● **GOAL OF THE EXERCISE**:
Locate the line bearing "theorem runFsRecv_beside : runFsRecv" in the material below, then reproduce it and each following line up to and including the line bearing "(43_display_controller.md R133). -/".
** MATERIAL PROVIDED follows **
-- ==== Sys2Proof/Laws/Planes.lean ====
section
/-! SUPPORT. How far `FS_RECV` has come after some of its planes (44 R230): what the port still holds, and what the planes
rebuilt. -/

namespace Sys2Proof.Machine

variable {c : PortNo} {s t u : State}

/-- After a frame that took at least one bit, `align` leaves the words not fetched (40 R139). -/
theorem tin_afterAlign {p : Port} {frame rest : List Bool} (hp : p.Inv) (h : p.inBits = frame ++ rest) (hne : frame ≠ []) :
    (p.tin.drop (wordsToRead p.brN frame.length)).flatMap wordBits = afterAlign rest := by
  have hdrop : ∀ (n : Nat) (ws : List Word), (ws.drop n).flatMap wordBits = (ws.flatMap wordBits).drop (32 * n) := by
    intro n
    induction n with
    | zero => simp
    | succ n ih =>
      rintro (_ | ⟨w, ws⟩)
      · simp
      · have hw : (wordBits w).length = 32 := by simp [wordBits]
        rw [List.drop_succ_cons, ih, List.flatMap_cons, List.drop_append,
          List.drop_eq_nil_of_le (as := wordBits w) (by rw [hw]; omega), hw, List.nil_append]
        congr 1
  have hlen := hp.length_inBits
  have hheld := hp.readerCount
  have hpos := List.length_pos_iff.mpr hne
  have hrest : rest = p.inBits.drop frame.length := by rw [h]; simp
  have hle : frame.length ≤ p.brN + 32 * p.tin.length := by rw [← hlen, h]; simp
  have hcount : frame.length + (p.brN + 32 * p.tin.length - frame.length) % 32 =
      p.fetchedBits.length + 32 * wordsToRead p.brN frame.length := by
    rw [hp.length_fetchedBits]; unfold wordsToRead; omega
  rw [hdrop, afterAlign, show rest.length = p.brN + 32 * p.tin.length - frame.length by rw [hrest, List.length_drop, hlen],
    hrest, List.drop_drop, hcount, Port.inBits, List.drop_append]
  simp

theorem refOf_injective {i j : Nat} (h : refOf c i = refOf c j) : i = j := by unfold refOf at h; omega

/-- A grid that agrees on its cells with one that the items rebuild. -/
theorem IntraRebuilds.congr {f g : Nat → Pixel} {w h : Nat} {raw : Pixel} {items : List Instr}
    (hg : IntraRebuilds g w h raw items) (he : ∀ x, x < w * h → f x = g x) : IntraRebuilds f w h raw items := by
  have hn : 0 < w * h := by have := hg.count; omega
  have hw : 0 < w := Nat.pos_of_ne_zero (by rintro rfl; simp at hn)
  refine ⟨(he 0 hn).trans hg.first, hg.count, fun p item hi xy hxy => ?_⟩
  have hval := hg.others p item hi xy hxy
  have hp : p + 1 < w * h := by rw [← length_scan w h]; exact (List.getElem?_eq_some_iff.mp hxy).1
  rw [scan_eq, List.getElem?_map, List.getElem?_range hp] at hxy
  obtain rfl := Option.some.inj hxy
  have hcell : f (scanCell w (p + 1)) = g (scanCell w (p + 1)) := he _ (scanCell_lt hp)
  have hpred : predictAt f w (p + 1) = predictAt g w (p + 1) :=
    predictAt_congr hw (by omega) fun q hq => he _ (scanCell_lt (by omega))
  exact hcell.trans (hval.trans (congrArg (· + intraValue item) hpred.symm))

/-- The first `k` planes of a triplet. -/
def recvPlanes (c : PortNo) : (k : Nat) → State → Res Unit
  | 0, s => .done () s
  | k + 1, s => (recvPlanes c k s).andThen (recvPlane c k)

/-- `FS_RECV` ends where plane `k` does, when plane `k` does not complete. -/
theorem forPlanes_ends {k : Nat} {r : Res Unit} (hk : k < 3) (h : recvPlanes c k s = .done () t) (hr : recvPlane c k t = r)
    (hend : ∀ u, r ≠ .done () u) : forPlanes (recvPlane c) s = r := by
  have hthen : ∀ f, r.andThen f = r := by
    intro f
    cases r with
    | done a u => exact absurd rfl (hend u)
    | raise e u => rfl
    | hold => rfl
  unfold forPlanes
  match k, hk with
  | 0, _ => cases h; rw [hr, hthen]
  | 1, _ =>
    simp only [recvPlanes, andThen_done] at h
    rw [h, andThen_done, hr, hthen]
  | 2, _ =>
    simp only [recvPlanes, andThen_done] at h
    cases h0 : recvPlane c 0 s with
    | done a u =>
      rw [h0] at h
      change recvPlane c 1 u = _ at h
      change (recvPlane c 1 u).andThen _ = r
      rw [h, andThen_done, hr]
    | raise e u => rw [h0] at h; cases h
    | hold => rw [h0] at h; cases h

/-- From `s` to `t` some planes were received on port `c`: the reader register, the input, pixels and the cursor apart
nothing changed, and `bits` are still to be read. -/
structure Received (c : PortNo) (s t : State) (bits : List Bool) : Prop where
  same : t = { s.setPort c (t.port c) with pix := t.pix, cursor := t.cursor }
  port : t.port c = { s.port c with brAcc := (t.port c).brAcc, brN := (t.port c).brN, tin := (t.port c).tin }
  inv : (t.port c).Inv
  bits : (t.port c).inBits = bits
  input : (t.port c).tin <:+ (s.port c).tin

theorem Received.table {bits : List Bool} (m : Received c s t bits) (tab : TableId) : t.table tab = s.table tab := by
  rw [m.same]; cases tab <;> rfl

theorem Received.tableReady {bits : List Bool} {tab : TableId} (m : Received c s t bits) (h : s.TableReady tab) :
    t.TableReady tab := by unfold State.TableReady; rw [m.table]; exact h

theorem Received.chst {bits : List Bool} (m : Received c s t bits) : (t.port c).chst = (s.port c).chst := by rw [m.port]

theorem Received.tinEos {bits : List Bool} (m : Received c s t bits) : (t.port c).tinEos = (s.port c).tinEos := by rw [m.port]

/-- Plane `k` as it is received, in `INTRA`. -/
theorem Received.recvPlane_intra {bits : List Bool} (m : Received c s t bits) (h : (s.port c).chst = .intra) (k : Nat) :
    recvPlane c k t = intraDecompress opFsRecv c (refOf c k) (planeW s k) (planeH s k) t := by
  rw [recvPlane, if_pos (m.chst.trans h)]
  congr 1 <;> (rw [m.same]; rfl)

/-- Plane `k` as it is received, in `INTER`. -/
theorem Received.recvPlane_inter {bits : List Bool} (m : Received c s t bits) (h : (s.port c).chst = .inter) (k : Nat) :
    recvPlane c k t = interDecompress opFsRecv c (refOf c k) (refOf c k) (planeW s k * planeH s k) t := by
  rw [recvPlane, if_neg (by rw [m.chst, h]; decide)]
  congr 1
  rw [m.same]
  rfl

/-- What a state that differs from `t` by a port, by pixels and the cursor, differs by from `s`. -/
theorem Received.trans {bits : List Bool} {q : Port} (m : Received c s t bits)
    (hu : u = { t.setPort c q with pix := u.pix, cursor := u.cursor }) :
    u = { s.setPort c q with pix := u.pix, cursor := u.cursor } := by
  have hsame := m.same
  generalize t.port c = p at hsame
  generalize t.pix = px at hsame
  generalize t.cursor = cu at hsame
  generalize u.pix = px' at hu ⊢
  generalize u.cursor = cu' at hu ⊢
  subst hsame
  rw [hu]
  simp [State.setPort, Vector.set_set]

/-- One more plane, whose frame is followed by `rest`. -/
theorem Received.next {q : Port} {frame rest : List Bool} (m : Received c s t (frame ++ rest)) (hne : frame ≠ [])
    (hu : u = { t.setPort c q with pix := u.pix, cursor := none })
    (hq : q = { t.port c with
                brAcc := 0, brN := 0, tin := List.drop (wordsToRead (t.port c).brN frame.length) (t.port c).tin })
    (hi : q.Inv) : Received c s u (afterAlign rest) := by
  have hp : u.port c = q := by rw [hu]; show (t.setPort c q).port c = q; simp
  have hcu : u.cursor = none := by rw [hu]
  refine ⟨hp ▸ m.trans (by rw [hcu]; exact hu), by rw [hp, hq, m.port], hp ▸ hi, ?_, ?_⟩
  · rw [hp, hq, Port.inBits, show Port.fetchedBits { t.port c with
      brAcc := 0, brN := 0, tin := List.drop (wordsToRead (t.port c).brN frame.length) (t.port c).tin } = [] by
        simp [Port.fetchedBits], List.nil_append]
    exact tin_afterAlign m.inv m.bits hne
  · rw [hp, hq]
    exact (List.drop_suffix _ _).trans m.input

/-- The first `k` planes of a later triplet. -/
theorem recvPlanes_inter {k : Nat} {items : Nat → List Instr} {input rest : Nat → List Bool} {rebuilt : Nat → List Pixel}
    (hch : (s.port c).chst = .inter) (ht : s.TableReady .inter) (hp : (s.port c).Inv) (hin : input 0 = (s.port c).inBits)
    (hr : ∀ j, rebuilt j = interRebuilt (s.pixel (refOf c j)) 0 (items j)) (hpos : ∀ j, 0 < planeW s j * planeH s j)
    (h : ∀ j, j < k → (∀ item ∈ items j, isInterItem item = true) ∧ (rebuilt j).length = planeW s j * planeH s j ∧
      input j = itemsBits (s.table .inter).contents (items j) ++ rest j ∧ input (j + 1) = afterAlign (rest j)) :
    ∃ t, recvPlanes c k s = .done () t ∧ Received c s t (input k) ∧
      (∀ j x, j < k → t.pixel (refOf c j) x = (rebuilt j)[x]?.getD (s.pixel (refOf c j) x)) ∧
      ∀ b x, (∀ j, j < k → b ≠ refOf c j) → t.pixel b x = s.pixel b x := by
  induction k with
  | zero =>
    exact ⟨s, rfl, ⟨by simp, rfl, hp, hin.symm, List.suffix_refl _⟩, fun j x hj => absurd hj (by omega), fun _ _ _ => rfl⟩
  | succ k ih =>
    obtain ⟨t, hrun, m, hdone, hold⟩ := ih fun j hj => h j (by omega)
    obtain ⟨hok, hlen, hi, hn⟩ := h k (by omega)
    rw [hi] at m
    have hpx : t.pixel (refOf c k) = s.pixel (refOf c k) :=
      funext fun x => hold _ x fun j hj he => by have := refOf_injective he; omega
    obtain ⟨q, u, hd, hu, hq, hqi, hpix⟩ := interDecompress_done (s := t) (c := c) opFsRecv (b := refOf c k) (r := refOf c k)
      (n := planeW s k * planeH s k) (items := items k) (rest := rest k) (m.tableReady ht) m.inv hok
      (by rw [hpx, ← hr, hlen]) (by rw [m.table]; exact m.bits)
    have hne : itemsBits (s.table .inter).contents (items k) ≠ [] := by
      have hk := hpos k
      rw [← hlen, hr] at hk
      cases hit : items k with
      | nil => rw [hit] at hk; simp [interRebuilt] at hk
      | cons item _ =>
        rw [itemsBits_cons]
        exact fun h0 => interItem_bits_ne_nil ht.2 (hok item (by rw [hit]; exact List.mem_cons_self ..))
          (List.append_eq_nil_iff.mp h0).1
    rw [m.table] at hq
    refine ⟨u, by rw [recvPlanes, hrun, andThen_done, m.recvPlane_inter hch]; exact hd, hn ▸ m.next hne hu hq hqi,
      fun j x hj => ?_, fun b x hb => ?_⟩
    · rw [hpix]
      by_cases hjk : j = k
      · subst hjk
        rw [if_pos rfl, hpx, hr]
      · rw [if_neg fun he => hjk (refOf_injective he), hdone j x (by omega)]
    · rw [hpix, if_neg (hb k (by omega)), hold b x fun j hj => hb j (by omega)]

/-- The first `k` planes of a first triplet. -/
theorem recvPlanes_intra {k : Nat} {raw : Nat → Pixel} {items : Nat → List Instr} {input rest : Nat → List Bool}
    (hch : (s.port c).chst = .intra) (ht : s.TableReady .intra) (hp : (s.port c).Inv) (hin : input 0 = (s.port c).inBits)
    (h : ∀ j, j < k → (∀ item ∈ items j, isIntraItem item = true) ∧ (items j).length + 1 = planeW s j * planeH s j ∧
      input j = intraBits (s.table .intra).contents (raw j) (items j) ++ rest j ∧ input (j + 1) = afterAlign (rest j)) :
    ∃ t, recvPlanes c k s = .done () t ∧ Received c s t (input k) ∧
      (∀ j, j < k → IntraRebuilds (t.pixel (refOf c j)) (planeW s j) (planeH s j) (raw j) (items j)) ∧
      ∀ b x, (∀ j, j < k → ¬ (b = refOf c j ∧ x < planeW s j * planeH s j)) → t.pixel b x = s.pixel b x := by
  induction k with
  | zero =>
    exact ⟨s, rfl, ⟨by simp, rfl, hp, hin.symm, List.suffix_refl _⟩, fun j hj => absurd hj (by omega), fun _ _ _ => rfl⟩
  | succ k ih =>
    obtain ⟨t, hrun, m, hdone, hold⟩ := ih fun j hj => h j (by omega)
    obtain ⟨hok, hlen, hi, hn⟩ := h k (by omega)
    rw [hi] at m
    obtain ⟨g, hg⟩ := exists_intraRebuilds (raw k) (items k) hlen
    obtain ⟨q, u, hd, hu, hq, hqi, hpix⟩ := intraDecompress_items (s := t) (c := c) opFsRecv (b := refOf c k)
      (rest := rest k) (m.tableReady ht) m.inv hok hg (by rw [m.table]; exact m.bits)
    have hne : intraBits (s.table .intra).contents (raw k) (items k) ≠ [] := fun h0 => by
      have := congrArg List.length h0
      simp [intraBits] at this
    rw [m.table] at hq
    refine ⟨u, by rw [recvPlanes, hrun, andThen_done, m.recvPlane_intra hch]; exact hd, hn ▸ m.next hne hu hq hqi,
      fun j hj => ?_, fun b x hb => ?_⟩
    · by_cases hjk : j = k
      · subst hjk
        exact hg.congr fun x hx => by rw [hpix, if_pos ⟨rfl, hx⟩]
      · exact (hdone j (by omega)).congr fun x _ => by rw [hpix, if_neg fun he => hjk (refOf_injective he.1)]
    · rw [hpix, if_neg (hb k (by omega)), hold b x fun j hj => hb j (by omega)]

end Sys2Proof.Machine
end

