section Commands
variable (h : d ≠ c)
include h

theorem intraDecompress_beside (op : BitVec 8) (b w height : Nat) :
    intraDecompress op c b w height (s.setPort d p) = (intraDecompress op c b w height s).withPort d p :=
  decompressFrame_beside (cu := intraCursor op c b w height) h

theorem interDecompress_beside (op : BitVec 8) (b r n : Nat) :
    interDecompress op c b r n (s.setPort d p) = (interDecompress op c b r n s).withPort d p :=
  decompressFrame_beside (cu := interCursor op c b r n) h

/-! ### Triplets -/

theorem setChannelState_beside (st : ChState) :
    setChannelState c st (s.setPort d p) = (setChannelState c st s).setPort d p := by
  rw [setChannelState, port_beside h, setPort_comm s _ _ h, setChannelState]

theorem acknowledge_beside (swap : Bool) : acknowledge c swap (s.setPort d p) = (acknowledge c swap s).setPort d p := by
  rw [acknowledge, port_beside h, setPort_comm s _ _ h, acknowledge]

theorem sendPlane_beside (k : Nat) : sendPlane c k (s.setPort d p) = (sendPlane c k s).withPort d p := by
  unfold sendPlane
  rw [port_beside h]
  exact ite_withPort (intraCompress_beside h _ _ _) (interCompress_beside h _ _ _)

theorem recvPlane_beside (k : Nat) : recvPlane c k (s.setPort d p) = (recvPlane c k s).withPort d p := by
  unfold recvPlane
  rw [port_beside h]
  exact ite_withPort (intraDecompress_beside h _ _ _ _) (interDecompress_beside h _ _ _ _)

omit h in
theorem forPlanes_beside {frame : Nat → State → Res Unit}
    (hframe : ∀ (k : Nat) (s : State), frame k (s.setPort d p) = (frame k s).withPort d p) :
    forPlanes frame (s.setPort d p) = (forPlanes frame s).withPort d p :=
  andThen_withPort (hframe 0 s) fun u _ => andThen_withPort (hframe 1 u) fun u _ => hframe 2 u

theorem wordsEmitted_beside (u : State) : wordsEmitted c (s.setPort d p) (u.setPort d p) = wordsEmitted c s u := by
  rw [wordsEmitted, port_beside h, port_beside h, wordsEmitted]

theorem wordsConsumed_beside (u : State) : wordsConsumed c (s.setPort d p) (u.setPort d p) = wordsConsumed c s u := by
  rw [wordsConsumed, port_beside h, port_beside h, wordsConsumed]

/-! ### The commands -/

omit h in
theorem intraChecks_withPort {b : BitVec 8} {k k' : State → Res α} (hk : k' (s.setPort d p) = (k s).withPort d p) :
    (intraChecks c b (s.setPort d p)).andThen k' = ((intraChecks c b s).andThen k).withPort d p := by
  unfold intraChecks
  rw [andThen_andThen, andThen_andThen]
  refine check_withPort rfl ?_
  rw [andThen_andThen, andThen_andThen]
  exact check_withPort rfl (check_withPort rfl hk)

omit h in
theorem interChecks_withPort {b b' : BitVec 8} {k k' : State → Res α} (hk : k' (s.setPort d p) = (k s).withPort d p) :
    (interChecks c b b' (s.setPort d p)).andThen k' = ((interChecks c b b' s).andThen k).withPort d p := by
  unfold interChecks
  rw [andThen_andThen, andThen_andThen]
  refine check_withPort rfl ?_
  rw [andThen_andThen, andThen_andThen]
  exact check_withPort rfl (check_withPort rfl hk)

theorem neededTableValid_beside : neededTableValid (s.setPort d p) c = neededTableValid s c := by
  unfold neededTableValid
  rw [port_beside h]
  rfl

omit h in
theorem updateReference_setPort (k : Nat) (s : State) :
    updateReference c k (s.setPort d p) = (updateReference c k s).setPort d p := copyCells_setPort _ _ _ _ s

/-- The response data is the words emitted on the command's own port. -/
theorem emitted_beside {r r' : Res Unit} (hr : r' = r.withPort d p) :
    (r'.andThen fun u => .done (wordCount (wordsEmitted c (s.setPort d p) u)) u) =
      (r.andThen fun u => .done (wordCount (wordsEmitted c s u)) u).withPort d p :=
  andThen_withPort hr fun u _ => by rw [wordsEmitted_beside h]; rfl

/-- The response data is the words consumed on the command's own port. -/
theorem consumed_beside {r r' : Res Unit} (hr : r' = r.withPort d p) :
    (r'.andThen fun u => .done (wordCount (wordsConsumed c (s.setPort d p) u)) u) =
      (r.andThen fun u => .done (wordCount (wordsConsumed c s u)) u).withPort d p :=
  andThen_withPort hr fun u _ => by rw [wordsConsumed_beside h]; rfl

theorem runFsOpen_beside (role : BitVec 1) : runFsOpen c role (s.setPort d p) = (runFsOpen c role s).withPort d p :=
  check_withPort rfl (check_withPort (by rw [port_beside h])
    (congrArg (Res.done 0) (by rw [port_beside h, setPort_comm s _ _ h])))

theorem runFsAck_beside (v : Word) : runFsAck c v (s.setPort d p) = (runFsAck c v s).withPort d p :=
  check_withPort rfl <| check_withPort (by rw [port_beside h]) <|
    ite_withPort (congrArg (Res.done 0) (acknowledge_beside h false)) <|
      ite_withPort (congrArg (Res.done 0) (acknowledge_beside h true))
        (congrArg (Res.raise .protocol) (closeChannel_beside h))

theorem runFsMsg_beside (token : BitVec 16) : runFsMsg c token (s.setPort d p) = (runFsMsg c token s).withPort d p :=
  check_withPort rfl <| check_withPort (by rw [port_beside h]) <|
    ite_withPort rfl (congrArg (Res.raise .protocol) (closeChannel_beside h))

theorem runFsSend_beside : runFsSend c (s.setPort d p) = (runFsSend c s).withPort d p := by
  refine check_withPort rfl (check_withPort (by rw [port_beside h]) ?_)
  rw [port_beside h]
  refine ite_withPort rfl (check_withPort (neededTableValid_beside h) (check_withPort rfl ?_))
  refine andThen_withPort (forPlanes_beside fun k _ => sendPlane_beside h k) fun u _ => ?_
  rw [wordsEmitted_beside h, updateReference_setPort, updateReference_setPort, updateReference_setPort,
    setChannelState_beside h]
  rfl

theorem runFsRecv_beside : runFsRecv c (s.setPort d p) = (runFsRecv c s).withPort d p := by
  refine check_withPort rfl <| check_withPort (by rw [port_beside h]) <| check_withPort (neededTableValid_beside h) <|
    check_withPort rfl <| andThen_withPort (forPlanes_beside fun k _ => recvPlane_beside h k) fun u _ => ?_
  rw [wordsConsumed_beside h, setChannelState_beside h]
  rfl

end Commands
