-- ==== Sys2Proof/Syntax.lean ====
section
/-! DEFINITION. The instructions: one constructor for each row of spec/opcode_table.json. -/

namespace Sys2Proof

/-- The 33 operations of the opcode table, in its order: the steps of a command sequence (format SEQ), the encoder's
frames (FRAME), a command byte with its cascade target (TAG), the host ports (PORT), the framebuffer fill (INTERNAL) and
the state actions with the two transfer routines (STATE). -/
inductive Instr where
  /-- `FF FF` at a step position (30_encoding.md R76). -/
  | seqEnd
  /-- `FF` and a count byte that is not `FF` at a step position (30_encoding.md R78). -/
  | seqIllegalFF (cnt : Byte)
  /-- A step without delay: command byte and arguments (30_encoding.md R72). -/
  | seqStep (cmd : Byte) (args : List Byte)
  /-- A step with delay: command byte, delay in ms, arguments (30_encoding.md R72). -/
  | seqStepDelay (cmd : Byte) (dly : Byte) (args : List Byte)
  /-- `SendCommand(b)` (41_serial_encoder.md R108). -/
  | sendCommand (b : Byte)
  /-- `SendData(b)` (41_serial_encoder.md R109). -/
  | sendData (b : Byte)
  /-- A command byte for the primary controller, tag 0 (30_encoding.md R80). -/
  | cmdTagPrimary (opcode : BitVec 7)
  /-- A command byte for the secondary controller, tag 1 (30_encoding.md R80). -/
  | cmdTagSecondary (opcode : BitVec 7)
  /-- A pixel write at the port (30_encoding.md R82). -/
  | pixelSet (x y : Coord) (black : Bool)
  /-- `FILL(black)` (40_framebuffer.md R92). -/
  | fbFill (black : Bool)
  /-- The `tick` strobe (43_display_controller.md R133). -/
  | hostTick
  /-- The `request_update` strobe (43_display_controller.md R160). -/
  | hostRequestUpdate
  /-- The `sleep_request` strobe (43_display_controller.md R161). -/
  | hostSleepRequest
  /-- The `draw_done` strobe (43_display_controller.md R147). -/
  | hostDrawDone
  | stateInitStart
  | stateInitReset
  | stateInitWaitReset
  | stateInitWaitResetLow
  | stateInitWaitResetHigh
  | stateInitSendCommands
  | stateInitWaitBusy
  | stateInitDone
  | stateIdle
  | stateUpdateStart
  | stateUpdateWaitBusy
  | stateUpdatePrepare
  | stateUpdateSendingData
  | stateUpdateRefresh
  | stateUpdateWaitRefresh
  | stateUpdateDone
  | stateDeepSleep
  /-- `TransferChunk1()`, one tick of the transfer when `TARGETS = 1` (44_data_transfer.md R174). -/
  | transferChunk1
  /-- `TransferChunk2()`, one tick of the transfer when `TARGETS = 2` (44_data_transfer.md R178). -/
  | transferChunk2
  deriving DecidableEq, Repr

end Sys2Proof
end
** End of MATERIAL PROVIDED **
● **ANSWER**:
theorem runFsRecv_beside : runFsRecv c (s.setPort d p) = (runFsRecv c s).withPort d p := by
  refine check_withPort rfl <| check_withPort (by rw [port_beside h]) <| check_withPort (neededTableValid_beside h) <|
    check_withPort rfl <| andThen_withPort (forPlanes_beside fun k _ => recvPlane_beside h k) fun u _ => ?_
  rw [wordsConsumed_beside h, setChannelState_beside h]
  rfl

end Commands
-- ==== Sys2Proof/Syntax.lean ====
section
/-! DEFINITION. The instructions: one constructor for each row of spec/opcode_table.json. -/

namespace Sys2Proof

/-- The 33 operations of the opcode table, in its order: the steps of a command sequence (format SEQ), the encoder's
frames (FRAME), a command byte with its cascade target (TAG), the host ports (PORT), the framebuffer fill (INTERNAL) and
the state actions with the two transfer routines (STATE). -/
inductive Instr where
  /-- `FF FF` at a step position (30_encoding.md R76). -/
  | seqEnd
  /-- `FF` and a count byte that is not `FF` at a step position (30_encoding.md R78). -/
  | seqIllegalFF (cnt : Byte)
  /-- A step without delay: command byte and arguments (30_encoding.md R72). -/
  | seqStep (cmd : Byte) (args : List Byte)
  /-- A step with delay: command byte, delay in ms, arguments (30_encoding.md R72). -/
  | seqStepDelay (cmd : Byte) (dly : Byte) (args : List Byte)
  /-- `SendCommand(b)` (41_serial_encoder.md R108). -/
  | sendCommand (b : Byte)
  /-- `SendData(b)` (41_serial_encoder.md R109). -/
  | sendData (b : Byte)
  /-- A command byte for the primary controller, tag 0 (30_encoding.md R80). -/
  | cmdTagPrimary (opcode : BitVec 7)
  /-- A command byte for the secondary controller, tag 1 (30_encoding.md R80). -/
  | cmdTagSecondary (opcode : BitVec 7)
  /-- A pixel write at the port (30_encoding.md R82). -/
  | pixelSet (x y : Coord) (black : Bool)
  /-- `FILL(black)` (40_framebuffer.md R92). -/
  | fbFill (black : Bool)
  /-- The `tick` strobe (43_display_controller.md R133). -/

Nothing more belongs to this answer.